# [Action item]
Copy word for word the lines from the start of the records through the line that contains "(20_memory.md R110). -/", both included.

START Entries supplied

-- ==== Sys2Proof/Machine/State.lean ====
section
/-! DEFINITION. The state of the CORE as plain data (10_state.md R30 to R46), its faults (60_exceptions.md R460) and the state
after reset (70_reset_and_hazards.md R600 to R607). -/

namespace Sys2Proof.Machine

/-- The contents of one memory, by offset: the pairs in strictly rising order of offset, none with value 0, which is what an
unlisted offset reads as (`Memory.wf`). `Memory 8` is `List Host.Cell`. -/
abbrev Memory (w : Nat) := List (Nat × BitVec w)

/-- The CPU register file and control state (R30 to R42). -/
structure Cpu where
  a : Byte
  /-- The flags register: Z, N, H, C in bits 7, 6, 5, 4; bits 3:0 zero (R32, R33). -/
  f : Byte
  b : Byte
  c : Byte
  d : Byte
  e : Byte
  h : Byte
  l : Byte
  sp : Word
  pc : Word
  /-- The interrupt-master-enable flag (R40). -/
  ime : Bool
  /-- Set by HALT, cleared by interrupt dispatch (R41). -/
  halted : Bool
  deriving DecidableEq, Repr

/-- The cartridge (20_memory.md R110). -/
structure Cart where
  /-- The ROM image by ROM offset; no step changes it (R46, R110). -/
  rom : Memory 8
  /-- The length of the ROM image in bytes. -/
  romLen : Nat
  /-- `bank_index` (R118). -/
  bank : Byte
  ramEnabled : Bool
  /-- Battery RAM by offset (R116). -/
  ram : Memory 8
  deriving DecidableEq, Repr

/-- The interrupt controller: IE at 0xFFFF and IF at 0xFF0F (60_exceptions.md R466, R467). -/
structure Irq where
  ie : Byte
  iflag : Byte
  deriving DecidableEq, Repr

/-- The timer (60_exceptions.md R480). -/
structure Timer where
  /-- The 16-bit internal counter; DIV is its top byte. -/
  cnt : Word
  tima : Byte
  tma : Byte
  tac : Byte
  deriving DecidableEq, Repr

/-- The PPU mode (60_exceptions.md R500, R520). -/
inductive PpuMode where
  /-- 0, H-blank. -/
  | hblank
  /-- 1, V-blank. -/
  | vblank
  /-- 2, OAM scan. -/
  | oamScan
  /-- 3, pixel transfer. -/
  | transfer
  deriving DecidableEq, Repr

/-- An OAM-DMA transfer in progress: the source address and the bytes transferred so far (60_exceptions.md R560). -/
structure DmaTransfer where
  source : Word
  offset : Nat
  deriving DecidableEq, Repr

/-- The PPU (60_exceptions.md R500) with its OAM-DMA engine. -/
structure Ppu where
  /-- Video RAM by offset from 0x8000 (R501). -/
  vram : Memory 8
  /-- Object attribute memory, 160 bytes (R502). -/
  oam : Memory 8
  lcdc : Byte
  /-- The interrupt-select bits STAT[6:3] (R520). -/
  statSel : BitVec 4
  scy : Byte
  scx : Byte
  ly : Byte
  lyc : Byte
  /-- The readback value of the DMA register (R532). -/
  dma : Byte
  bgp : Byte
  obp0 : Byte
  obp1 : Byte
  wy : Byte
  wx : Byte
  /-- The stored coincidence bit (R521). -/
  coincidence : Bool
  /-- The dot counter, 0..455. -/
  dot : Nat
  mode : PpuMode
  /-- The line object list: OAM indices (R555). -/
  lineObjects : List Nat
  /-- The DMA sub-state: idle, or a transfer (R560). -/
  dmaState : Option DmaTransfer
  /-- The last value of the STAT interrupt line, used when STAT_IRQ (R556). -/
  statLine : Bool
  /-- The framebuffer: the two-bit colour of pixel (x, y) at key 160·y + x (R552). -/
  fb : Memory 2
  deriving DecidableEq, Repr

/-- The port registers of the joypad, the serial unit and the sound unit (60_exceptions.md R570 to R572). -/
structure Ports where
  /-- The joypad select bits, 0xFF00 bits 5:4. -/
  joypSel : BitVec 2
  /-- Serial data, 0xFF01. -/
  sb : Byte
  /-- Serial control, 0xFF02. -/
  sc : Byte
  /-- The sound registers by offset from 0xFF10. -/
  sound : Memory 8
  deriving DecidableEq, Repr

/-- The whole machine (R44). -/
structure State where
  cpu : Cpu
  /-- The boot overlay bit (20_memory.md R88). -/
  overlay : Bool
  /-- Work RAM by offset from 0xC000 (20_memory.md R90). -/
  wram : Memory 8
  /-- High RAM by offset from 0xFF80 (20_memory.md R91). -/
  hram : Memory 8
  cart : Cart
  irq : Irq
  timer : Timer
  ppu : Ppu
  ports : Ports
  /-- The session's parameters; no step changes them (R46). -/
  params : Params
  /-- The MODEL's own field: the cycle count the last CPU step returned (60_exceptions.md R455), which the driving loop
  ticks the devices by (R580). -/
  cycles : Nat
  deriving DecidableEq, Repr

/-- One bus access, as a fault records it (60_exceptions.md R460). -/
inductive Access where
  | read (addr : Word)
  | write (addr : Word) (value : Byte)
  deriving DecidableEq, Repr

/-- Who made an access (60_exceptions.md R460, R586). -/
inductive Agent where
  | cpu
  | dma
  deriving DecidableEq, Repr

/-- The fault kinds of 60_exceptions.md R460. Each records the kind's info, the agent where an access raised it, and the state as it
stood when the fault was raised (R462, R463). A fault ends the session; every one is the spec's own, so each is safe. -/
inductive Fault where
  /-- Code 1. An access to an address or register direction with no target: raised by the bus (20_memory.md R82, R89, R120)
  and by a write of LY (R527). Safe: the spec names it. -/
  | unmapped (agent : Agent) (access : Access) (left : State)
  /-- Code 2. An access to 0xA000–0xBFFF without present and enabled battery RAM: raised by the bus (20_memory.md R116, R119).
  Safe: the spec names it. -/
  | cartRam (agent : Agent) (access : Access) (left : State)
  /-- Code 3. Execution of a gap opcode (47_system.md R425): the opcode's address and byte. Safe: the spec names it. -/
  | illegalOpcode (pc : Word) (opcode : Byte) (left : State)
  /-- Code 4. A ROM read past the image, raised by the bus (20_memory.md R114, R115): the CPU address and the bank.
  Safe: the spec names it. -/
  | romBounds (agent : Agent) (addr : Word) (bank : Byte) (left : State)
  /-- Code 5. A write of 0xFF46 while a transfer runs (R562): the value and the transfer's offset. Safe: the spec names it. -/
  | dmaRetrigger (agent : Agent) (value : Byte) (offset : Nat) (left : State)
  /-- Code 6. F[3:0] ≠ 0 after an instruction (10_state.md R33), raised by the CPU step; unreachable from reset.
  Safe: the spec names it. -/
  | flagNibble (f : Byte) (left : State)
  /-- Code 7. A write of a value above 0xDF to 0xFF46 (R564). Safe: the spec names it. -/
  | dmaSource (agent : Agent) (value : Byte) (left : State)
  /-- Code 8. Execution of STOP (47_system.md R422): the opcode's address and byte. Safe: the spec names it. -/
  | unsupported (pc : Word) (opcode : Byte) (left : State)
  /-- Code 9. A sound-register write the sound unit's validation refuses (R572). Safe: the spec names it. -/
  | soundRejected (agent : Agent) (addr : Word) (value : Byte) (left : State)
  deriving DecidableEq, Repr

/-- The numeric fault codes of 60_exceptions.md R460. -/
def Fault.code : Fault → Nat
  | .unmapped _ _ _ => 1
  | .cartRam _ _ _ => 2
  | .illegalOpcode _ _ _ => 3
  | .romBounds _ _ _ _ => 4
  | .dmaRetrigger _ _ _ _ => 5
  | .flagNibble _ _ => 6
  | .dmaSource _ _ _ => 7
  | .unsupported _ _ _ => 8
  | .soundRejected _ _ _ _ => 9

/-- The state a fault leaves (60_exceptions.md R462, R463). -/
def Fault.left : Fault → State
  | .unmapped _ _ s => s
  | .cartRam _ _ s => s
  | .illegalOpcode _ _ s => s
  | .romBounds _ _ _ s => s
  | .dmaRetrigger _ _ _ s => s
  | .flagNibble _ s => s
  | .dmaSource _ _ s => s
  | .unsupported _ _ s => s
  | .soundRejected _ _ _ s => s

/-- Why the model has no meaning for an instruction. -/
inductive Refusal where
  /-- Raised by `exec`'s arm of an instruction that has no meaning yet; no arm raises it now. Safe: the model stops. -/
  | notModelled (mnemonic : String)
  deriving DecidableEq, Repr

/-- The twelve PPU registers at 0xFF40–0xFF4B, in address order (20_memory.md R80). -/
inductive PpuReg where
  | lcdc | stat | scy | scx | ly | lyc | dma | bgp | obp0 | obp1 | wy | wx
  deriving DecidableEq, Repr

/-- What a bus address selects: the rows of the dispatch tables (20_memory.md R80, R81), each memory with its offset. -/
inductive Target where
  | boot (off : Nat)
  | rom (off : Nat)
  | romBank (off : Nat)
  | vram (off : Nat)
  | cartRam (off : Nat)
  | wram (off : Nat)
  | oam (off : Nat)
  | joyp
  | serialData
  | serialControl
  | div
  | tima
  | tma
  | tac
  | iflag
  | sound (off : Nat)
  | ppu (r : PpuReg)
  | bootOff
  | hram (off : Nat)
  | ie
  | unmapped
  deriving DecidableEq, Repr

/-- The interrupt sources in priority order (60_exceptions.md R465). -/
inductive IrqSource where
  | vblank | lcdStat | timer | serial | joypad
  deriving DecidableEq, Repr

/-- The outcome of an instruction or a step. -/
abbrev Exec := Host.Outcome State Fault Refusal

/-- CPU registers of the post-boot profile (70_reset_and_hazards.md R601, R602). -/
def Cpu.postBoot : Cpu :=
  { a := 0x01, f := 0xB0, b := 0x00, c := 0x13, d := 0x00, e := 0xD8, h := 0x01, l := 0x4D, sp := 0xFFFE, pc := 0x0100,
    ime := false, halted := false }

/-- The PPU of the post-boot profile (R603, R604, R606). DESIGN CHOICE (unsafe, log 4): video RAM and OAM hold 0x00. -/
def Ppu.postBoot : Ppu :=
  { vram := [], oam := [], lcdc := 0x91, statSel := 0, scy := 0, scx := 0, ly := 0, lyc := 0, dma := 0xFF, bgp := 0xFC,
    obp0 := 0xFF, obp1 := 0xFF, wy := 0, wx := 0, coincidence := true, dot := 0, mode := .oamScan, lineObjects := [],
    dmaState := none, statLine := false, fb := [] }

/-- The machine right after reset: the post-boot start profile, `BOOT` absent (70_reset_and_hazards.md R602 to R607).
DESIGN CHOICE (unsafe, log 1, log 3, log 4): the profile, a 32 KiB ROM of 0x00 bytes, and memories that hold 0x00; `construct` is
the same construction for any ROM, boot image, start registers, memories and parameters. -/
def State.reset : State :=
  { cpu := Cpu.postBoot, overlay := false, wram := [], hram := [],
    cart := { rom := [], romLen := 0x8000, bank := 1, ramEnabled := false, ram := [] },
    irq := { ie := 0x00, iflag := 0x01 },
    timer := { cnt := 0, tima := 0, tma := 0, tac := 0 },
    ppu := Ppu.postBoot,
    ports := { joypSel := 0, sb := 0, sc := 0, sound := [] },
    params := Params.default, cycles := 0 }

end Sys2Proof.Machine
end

END Entries supplied

# [Written response]
-- ==== Sys2Proof/Machine/State.lean ====
section
/-! DEFINITION. The state of the CORE as plain data (10_state.md R30 to R46), its faults (60_exceptions.md R460) and the state
after reset (70_reset_and_hazards.md R600 to R607). -/

namespace Sys2Proof.Machine

/-- The contents of one memory, by offset: the pairs in strictly rising order of offset, none with value 0, which is what an
unlisted offset reads as (`Memory.wf`). `Memory 8` is `List Host.Cell`. -/
abbrev Memory (w : Nat) := List (Nat × BitVec w)

/-- The CPU register file and control state (R30 to R42). -/
structure Cpu where
  a : Byte
  /-- The flags register: Z, N, H, C in bits 7, 6, 5, 4; bits 3:0 zero (R32, R33). -/
  f : Byte
  b : Byte
  c : Byte
  d : Byte
  e : Byte
  h : Byte
  l : Byte
  sp : Word
  pc : Word
  /-- The interrupt-master-enable flag (R40). -/
  ime : Bool
  /-- Set by HALT, cleared by interrupt dispatch (R41). -/
  halted : Bool
  deriving DecidableEq, Repr

/-- The cartridge (20_memory.md R110). -/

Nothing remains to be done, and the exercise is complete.